====== Supplied records

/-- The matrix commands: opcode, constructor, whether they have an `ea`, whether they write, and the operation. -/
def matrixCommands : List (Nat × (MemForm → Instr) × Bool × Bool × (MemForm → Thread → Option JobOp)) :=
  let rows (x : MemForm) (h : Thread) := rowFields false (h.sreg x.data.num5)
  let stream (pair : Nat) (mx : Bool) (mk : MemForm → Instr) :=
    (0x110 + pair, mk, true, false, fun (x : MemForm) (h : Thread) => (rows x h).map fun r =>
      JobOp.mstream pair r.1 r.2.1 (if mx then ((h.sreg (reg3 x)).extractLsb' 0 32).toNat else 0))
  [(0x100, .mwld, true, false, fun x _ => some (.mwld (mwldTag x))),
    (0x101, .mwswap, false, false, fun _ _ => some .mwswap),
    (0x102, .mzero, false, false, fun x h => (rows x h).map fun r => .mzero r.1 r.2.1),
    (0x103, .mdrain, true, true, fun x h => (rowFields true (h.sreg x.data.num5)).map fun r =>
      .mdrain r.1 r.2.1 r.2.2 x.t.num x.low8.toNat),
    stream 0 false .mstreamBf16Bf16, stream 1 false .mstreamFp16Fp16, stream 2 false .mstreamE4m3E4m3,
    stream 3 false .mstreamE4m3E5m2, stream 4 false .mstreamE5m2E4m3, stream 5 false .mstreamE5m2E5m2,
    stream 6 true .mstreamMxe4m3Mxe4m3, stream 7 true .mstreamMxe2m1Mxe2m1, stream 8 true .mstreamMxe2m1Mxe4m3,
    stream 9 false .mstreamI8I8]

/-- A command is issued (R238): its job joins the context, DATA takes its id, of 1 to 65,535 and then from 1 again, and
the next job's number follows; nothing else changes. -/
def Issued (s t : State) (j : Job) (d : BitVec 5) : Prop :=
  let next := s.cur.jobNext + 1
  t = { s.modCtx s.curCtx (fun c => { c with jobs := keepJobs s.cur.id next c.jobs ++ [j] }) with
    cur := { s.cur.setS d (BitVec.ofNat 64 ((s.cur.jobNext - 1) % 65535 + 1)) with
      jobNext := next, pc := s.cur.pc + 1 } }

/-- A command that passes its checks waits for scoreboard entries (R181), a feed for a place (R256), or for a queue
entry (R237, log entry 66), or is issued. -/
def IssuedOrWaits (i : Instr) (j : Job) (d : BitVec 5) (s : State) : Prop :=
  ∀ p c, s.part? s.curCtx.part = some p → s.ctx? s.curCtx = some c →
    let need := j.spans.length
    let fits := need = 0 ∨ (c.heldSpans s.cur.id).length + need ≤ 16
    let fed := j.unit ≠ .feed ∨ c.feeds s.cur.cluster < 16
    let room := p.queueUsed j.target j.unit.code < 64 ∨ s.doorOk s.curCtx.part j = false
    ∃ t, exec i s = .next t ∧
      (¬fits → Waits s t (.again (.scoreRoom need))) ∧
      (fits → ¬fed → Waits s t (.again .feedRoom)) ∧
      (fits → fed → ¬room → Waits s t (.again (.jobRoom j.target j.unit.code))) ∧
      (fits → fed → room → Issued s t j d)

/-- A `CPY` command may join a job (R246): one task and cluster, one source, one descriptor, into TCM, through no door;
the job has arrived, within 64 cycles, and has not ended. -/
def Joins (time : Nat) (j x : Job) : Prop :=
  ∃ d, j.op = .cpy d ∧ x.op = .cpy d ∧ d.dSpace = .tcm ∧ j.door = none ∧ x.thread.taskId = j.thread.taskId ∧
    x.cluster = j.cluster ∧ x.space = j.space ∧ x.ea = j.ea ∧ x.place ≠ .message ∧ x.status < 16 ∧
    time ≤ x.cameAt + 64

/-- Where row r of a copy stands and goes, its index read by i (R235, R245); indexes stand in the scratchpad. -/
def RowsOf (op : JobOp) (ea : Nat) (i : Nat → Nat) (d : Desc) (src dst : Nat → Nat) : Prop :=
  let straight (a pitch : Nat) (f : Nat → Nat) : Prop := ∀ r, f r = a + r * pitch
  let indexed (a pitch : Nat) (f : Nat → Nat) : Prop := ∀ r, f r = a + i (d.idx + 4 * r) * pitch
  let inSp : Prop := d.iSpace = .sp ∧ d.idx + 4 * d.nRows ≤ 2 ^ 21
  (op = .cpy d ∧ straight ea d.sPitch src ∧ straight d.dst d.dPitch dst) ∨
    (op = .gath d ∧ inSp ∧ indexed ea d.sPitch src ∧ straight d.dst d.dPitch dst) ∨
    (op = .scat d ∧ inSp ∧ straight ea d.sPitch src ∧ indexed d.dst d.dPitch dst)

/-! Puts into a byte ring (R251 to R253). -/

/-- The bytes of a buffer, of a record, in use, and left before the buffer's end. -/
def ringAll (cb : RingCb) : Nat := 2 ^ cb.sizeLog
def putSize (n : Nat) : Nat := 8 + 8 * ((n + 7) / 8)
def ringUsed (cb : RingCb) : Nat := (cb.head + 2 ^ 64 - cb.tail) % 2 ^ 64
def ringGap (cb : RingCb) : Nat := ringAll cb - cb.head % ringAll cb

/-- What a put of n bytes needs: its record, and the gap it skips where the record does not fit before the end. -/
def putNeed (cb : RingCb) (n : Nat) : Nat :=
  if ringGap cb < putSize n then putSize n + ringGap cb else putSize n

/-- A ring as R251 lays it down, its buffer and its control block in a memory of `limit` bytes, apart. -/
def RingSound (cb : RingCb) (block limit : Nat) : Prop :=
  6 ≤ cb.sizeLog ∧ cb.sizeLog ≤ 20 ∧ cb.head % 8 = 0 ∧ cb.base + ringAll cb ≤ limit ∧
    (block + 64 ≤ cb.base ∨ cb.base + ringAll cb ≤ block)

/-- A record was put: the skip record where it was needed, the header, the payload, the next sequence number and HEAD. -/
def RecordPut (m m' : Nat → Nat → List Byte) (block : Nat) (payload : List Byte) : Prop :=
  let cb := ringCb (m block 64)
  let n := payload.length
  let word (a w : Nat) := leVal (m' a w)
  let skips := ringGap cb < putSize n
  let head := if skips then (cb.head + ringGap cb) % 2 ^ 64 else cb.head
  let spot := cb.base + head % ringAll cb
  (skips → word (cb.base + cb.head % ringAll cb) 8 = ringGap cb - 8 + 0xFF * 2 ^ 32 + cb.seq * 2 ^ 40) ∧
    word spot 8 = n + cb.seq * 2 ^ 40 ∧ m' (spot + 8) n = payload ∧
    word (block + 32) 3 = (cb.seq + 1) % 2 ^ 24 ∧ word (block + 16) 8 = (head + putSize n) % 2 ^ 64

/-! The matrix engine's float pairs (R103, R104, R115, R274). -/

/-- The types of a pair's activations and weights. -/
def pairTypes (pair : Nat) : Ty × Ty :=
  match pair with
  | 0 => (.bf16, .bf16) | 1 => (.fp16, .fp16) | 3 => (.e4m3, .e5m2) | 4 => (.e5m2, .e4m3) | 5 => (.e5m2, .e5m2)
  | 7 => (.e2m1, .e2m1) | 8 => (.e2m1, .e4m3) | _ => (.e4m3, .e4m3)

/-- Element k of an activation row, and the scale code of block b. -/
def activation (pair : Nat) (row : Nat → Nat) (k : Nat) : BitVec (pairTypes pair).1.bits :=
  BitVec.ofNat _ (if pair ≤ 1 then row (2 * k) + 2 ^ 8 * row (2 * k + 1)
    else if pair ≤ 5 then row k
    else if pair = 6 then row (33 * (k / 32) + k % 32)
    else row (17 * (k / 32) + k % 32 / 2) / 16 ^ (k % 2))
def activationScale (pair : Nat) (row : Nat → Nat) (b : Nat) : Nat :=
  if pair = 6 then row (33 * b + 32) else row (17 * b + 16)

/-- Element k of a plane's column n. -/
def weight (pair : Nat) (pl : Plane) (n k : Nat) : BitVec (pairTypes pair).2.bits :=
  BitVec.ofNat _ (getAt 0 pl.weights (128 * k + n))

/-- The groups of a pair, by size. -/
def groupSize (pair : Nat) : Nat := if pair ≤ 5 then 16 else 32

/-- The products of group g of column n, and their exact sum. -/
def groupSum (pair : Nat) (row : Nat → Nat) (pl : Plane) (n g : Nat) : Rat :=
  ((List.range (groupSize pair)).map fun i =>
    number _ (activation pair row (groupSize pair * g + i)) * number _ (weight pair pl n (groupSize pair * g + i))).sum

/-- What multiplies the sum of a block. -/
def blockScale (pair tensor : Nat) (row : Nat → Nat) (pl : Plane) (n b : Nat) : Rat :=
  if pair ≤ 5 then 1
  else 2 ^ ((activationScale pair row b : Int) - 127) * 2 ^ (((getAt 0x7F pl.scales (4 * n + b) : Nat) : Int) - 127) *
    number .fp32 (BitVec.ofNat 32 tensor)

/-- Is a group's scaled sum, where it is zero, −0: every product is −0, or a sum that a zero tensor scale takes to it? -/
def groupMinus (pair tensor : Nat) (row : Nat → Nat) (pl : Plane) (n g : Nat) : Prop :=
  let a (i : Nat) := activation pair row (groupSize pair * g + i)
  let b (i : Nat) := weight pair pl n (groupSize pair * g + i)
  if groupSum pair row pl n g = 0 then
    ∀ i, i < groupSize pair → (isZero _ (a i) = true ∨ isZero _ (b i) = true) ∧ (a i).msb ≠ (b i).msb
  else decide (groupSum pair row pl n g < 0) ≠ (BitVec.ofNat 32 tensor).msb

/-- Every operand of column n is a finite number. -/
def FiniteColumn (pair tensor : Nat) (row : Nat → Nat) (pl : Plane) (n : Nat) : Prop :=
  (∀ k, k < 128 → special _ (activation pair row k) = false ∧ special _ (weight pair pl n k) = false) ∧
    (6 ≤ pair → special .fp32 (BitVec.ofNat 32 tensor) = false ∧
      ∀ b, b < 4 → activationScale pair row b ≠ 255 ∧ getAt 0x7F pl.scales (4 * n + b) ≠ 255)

============
====== Supplied records

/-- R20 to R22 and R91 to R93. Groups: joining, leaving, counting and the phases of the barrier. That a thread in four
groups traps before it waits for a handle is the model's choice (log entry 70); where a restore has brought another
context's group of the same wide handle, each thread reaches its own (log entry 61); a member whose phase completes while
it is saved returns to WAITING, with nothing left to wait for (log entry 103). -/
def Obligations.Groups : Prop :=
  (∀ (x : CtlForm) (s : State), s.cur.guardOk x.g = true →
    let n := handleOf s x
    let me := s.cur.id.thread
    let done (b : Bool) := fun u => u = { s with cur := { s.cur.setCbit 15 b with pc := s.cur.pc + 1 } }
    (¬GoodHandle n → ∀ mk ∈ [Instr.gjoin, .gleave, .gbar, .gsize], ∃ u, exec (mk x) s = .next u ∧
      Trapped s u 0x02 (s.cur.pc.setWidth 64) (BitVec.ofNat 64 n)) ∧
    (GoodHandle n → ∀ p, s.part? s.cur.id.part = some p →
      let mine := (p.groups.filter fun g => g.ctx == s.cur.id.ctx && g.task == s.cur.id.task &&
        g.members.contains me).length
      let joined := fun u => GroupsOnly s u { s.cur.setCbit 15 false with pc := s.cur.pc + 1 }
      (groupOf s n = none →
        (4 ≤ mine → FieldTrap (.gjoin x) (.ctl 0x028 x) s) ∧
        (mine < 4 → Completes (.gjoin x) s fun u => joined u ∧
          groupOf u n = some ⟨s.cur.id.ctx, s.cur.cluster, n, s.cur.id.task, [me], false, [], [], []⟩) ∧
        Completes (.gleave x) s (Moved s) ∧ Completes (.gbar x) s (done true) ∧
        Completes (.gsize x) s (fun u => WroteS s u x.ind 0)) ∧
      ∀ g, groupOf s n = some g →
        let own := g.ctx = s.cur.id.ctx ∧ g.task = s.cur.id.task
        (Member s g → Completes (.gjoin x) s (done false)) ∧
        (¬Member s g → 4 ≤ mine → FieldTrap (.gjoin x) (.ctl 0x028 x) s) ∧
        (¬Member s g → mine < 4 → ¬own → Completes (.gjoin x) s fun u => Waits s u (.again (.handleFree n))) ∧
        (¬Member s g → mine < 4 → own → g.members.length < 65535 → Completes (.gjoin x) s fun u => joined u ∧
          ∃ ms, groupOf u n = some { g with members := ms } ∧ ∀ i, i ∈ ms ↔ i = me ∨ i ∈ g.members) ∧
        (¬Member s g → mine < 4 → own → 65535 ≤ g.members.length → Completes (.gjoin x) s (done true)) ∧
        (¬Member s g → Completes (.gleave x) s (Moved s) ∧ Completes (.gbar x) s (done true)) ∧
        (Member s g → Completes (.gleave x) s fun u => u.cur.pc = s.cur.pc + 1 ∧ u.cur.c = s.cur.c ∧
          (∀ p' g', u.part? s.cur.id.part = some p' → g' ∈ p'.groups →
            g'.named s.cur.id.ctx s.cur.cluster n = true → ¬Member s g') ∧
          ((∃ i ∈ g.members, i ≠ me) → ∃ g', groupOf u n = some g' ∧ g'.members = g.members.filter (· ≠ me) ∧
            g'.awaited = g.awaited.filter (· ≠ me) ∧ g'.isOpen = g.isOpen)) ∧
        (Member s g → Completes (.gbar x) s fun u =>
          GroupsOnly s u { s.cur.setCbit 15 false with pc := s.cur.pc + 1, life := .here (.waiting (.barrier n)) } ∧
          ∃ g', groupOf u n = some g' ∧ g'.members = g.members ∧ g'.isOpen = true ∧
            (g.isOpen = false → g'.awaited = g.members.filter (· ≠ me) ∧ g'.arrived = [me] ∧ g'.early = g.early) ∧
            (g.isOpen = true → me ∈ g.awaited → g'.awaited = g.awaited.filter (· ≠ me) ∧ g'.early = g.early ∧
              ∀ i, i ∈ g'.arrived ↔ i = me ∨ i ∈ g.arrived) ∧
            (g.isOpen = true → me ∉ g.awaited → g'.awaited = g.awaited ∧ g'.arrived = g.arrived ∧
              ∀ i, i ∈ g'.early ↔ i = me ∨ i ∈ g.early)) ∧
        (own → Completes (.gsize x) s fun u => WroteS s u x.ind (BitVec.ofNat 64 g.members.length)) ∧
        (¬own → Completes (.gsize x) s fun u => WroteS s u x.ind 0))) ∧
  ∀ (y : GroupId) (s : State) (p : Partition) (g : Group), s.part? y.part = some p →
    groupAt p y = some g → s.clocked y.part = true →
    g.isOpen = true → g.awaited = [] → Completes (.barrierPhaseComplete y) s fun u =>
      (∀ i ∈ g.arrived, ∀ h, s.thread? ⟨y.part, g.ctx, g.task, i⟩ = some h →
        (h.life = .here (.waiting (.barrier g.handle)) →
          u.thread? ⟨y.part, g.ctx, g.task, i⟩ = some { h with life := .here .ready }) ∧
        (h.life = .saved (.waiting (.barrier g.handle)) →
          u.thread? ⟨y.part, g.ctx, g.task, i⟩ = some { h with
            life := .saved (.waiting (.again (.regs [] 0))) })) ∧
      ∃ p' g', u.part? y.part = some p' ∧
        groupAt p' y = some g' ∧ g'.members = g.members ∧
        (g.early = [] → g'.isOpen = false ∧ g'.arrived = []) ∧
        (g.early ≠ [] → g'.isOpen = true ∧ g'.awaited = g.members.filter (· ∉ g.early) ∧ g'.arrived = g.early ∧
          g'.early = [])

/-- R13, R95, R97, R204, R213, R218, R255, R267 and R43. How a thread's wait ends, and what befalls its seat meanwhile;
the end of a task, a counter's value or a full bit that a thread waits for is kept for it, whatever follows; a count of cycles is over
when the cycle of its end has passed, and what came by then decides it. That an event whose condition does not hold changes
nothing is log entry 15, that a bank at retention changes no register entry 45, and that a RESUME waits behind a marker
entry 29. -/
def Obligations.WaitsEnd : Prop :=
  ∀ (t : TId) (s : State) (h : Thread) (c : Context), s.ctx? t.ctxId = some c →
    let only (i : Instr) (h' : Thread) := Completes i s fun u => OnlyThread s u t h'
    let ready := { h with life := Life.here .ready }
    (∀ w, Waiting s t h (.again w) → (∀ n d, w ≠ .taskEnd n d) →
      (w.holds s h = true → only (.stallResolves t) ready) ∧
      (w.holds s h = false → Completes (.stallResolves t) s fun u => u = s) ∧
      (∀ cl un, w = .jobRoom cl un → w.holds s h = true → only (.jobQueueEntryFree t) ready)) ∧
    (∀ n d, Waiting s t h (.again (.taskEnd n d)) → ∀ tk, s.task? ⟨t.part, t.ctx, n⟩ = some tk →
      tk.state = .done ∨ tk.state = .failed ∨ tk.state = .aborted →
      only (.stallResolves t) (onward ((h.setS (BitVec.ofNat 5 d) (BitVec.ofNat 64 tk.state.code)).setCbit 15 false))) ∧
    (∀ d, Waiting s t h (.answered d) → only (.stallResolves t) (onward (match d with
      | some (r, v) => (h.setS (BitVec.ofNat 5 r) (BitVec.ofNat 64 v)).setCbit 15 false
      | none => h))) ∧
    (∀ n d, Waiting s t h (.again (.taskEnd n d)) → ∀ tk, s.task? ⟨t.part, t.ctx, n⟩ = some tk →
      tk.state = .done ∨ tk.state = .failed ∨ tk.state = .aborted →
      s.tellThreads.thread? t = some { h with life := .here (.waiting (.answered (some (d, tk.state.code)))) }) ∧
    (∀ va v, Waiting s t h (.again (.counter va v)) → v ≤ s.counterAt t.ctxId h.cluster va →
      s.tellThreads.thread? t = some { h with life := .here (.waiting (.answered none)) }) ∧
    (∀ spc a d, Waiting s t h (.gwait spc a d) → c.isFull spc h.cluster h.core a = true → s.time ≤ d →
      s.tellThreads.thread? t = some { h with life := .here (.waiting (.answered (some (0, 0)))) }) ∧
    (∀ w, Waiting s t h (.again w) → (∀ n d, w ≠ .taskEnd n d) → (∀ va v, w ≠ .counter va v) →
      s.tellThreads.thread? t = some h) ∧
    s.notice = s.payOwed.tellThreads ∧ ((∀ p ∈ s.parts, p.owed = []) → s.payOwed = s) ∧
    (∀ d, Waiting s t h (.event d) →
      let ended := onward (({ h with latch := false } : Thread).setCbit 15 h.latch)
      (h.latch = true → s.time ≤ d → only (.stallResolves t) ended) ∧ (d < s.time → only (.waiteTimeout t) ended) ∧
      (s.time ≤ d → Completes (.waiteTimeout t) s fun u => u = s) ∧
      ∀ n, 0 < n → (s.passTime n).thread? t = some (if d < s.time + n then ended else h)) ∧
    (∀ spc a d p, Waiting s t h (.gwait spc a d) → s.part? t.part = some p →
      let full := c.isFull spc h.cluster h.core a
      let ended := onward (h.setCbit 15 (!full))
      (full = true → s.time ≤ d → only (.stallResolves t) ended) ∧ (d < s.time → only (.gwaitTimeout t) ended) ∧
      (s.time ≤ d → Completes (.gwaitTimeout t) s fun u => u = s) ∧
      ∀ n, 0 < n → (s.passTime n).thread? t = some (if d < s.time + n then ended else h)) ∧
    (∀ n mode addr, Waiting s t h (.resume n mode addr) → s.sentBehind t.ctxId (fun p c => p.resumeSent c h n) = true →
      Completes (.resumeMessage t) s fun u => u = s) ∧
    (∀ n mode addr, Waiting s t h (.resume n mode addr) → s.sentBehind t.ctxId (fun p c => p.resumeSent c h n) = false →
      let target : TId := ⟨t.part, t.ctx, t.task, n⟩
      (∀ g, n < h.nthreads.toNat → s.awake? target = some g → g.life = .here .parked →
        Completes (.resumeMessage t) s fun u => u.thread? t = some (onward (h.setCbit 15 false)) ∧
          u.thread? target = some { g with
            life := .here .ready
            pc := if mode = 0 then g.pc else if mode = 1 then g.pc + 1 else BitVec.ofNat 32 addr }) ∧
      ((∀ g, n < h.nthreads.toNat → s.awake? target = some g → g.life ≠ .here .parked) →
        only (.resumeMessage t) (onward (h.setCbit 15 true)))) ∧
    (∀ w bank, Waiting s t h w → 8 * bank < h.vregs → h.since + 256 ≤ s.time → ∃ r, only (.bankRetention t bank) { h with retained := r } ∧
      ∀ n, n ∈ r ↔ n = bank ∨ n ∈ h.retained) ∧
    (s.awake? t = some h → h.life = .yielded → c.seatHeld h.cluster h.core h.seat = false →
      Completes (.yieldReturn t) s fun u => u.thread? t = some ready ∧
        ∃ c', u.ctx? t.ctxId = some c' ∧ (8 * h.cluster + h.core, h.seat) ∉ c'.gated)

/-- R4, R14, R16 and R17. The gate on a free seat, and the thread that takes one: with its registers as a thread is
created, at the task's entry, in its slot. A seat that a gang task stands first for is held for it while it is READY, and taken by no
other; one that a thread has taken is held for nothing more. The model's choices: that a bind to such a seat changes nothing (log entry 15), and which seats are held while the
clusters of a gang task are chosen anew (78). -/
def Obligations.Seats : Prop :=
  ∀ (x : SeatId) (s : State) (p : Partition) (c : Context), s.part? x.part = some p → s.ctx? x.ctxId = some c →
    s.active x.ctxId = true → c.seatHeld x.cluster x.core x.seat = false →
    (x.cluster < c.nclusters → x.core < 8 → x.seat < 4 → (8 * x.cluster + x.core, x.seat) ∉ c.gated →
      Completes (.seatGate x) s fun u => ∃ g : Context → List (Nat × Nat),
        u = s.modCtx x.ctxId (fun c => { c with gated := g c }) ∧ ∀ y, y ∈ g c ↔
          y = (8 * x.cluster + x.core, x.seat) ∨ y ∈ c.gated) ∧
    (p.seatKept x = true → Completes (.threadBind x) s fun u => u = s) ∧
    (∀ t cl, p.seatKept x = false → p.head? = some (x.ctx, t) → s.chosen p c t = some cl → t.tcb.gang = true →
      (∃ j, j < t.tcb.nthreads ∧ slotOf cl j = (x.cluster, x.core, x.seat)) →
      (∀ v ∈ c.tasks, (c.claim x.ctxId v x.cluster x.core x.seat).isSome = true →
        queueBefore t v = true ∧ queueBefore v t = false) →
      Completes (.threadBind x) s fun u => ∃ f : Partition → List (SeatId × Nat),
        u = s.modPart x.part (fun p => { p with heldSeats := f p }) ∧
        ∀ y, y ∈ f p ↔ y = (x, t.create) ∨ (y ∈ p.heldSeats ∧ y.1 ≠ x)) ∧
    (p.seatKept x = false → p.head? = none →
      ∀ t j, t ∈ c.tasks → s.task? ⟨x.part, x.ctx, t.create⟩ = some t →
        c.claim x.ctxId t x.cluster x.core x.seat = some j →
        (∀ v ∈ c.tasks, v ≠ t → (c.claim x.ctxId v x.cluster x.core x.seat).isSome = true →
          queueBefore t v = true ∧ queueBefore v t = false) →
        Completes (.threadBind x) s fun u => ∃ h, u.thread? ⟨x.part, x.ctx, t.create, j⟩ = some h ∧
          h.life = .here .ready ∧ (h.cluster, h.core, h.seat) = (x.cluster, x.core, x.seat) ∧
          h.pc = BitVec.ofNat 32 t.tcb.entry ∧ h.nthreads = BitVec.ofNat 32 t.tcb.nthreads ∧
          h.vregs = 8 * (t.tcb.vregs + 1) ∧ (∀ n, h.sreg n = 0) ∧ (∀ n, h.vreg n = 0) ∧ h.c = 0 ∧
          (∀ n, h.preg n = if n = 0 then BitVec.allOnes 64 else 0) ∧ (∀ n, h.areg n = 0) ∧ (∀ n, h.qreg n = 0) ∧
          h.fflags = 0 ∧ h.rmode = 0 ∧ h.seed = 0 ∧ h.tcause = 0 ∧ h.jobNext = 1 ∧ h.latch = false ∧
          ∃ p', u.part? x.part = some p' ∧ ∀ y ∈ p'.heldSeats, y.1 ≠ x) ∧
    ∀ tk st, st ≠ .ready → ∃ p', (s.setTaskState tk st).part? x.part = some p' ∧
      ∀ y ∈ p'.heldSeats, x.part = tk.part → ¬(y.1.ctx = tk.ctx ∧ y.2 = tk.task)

============

§ Goal of the exercise
Set down precisely the lines above between the line holding "for a queue" and the line holding "(op = .gath", inclusive, and nothing beyond them.

§ Finished task
/-- A command that passes its checks waits for scoreboard entries (R181), a feed for a place (R256), or for a queue
entry (R237, log entry 66), or is issued. -/
def IssuedOrWaits (i : Instr) (j : Job) (d : BitVec 5) (s : State) : Prop :=
  ∀ p c, s.part? s.curCtx.part = some p → s.ctx? s.curCtx = some c →
    let need := j.spans.length
    let fits := need = 0 ∨ (c.heldSpans s.cur.id).length + need ≤ 16
    let fed := j.unit ≠ .feed ∨ c.feeds s.cur.cluster < 16
    let room := p.queueUsed j.target j.unit.code < 64 ∨ s.doorOk s.curCtx.part j = false
    ∃ t, exec i s = .next t ∧
      (¬fits → Waits s t (.again (.scoreRoom need))) ∧
      (fits → ¬fed → Waits s t (.again .feedRoom)) ∧
      (fits → fed → ¬room → Waits s t (.again (.jobRoom j.target j.unit.code))) ∧
      (fits → fed → room → Issued s t j d)

/-- A `CPY` command may join a job (R246): one task and cluster, one source, one descriptor, into TCM, through no door;
the job has arrived, within 64 cycles, and has not ended. -/
def Joins (time : Nat) (j x : Job) : Prop :=
  ∃ d, j.op = .cpy d ∧ x.op = .cpy d ∧ d.dSpace = .tcm ∧ j.door = none ∧ x.thread.taskId = j.thread.taskId ∧
    x.cluster = j.cluster ∧ x.space = j.space ∧ x.ea = j.ea ∧ x.place ≠ .message ∧ x.status < 16 ∧
    time ≤ x.cameAt + 64

/-- Where row r of a copy stands and goes, its index read by i (R235, R245); indexes stand in the scratchpad. -/
def RowsOf (op : JobOp) (ea : Nat) (i : Nat → Nat) (d : Desc) (src dst : Nat → Nat) : Prop :=
  let straight (a pitch : Nat) (f : Nat → Nat) : Prop := ∀ r, f r = a + r * pitch
  let indexed (a pitch : Nat) (f : Nat → Nat) : Prop := ∀ r, f r = a + i (d.idx + 4 * r) * pitch
  let inSp : Prop := d.iSpace = .sp ∧ d.idx + 4 * d.nRows ≤ 2 ^ 21
  (op = .cpy d ∧ straight ea d.sPitch src ∧ straight d.dst d.dPitch dst) ∨
    (op = .gath d ∧ inSp ∧ indexed ea d.sPitch src ∧ straight d.dst d.dPitch dst) ∨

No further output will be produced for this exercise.